What to do?
I didn’t want to be involved. But something that Jim O’Neal had said nagged at me: “I figured you’d do a favor for another SF guy.” Special Forces is a fraternity; the flash and the green beret mark out a common experience, an experience most people couldn’t tolerate. It was true that you’d do what you could to help out a brother. And this one was dead. That made it heavy. I tapped on the Sky-Pager I wore at my waist. It was my electronic leash, ready to tug me back to the shadow world at any time. I wanted it to buzz and call me away, so I could leave this thing alone.
But that wasn’t happening right now.
So I had to do something else.
After a leisurely walk around the lake, I went back to the house and booted up my computer. I typed “runaway children” into Google and was appalled by the number of sites that came up. I followed a link to the National Organization for Missing and Exploited Children and found a wealth of information about runaways.

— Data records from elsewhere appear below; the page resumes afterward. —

-- ==== Sys2Proof/Machine/Dispatch.lean ====
section
/-! DEFINITION. The dispatch: one arm for each command, one direct call of its meaning. -/

namespace Sys2Proof.Machine

def exec (i : Instr) (s : State) : Host.Outcome State Fault Refusal :=
  match i with
  | .powerOn straps => Sys2Proof.Machine.execPowerOn straps s
  | .resetPin straps => Sys2Proof.Machine.execResetPin straps s
  | .status bits released => Sys2Proof.Machine.execStatus bits s released
  | .watch selector released => Sys2Proof.Machine.execWatch selector s released
  | .readLatches bits released => Sys2Proof.Machine.execReadLatches bits s released
  | .writeEnables latches groupMaster => Sys2Proof.Machine.execWriteEnables latches groupMaster s
  | .readJournal bits released => Sys2Proof.Machine.execReadJournal bits s released
  | .readRecord list index bits released => Sys2Proof.Machine.execReadRecord list index bits s released
  | .readMagazine index bits released => Sys2Proof.Machine.execReadMagazine index bits s released
  | .writeParameter id value => Sys2Proof.Machine.execWriteParameter id value s
  | .writeFormat index entry => Sys2Proof.Machine.execWriteFormat index entry s
  | .join => Sys2Proof.Machine.execJoin s
  | .mark kind => Sys2Proof.Machine.execMark kind s
  | .purge tag => Sys2Proof.Machine.execPurge tag s
  | .magazineClear => Sys2Proof.Machine.execMagazineClear s
  | .stop => Sys2Proof.Machine.execStop s
  | .go => Sys2Proof.Machine.execGo s
  | .drain => Sys2Proof.Machine.execDrain s
  | .reset straps => Sys2Proof.Machine.execReset straps s
  | .transactionFrame bytes extraBits => Sys2Proof.Machine.execTransactionFrame bytes extraBits s
  | .frameStart rival recessive => Sys2Proof.Machine.execFrameStart rival s recessive
  | .readbackMismatch => Sys2Proof.Machine.execReadbackMismatch s
  | .structureError cause => Sys2Proof.Machine.execStructureError cause s
  | .flaggedFrame cause => Sys2Proof.Machine.execFlaggedFrame cause s
  | .stopNotice sender reasons => Sys2Proof.Machine.execStopNotice sender reasons s
  | .goNotice sender => Sys2Proof.Machine.execGoNotice sender s
  | .absent sender position => Sys2Proof.Machine.execAbsent sender position s
  | .claim sender cls => Sys2Proof.Machine.execClaim sender cls s
  | .release sender => Sys2Proof.Machine.execRelease sender s
  | .withdraw sender => Sys2Proof.Machine.execWithdraw sender s
  | .handover sender target image => Sys2Proof.Machine.execHandover sender target image s
  | .room sender standing => Sys2Proof.Machine.execRoom sender standing s
  | .void sender key format lacks => Sys2Proof.Machine.execVoid sender key format lacks s
  | .joinNotice sender role digest => Sys2Proof.Machine.execJoinNotice sender role digest s
  | .beacon sender payload => Sys2Proof.Machine.execBeacon sender payload s
  | .silenceTimerExpiry member => Sys2Proof.Machine.execSilenceTimerExpiry member s
  | .joinWindowEnd pins => Sys2Proof.Machine.execJoinWindowEnd pins s
  | .beaconTimerExpiry => Sys2Proof.Machine.execBeaconTimerExpiry s
  | .idFrame bytes => Sys2Proof.Machine.execIdFrame bytes s
  | .readerGapTimeout => Sys2Proof.Machine.execReaderGapTimeout s
  | .readWindowExpiry => Sys2Proof.Machine.execReadWindowExpiry s
  | .encoderCount => Sys2Proof.Machine.execEncoderCount s
  | .entryLeadingEdge => Sys2Proof.Machine.execEntryLeadingEdge s
  | .entryTrailingEdge => Sys2Proof.Machine.execEntryTrailingEdge s
  | .adoptionDistanceExpiry => Sys2Proof.Machine.execAdoptionDistanceExpiry s
  | .transitDistanceExpiry => Sys2Proof.Machine.execTransitDistanceExpiry s
  | .workLeadingEdge edge => Sys2Proof.Machine.execWorkLeadingEdge s edge
  | .exitTrailingEdge edge => Sys2Proof.Machine.execExitTrailingEdge s edge
  | .feedEyeLeadingEdge edge => Sys2Proof.Machine.execFeedEyeLeadingEdge s edge
  | .cycleDone edge => Sys2Proof.Machine.execCycleDone s edge
  | .cycleTimeout => Sys2Proof.Machine.execCycleTimeout s
  | .skipTimeout => Sys2Proof.Machine.execSkipTimeout s
  | .openTimeExpiry place => Sys2Proof.Machine.execOpenTimeExpiry place s
  | .holdOffExpiry => Sys2Proof.Machine.execHoldOffExpiry s
  | .claimWaitLimit => Sys2Proof.Machine.execClaimWaitLimit s
  | .keepwarmDue => Sys2Proof.Machine.execKeepwarmDue s
  | .warmTimerExpiry => Sys2Proof.Machine.execWarmTimerExpiry s
  | .burstEnd => Sys2Proof.Machine.execBurstEnd s
  | .heatPhaseEnd => Sys2Proof.Machine.execHeatPhaseEnd s
  | .setEnd => Sys2Proof.Machine.execSetEnd s
  | .maxSuspendExpiry => Sys2Proof.Machine.execMaxSuspendExpiry s
  | .guardOpens => Sys2Proof.Machine.execGuardOpens s
  | .guardCloses => Sys2Proof.Machine.execGuardCloses s
  | .confirmEyeLeadingEdge edge => Sys2Proof.Machine.execConfirmEyeLeadingEdge s edge
  | .confirmDistanceExpiry => Sys2Proof.Machine.execConfirmDistanceExpiry s

end Sys2Proof.Machine
end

Now I knew more than I wanted to know.
And I still hadn’t decided what to do.
When in doubt, decide on something. It’s an old axiom, but true. I don’t dither in my work life, so why should I dither here? I picked up the phone and punched in Lewis Pound’s number from memory. It rang three times, and then he picked up.
“Hello?”
“Mr. Pound? This is Frank Lovelady.”
“Yes, Mr. Lovelady?”
“I’ve thought it over. I’ve got a name at the police department. I’ll see him on Monday, speak to him about Luella. I need you to do something today, though.”
“Of course!” he said. “What can I do?”
“I need you to get the latest pictures you have of Luella, her letters she wrote you from Minneapolis, any other information you have. Then I want you to bundle it all up and send it U.S. Mail overnight express. If you send it today, they’ll deliver it tomorrow.”
“Tomorrow is Sunday.”
“Yes, but Express Mail is delivered seven days a week. I’ll get it. Can you do that?”
“Yes, yes, I have everything here. I’ll do that right now, get it out to you.”
“That’s fine, Mr. Pound. You do that, and I’ll have a look around. I can’t guarantee anything, but maybe I can get the police interested in the case. Have you filed a missing person report in your hometown?”
“Yes.”
He gave me the name of the officer working the case and the case number. I gave him my address. Now I was armed with what I needed.
“I’ll be in touch, Mr. Pound.”
“Thank you, thank you very much, Mr. Lovelady.”
“Call me Frank,” I said. “All my friends do.”
v.
The next day, I went through my Sunday routine: pick up the paper, go to the Diner for coffee, breakfast, and a leisurely read, then back home to sit on my small porch, shaded by the big leafy maple in the front yard, and watch the flow of people heading down to the lake grow larger as the sun rose higher. A U.S. Postal Service truck puttered down the street, and slowed to a stop in front of my house. A portly letter carrier bounded out and brought me a flat rate Express envelope.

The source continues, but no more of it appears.